ENTRIES SHOWN.
----

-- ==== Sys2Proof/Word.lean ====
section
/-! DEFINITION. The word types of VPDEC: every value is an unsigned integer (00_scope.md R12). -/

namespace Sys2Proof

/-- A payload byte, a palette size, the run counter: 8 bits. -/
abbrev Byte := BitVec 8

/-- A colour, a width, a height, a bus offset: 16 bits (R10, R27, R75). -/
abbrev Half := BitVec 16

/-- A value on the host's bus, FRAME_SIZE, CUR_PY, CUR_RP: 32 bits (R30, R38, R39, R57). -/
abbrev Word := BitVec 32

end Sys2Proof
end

----

INSTRUCTIONS TO FOLLOW.
Count how many lines above hold the word "bits", then reply with that number alone.

ANSWER FOR THE TASK.
3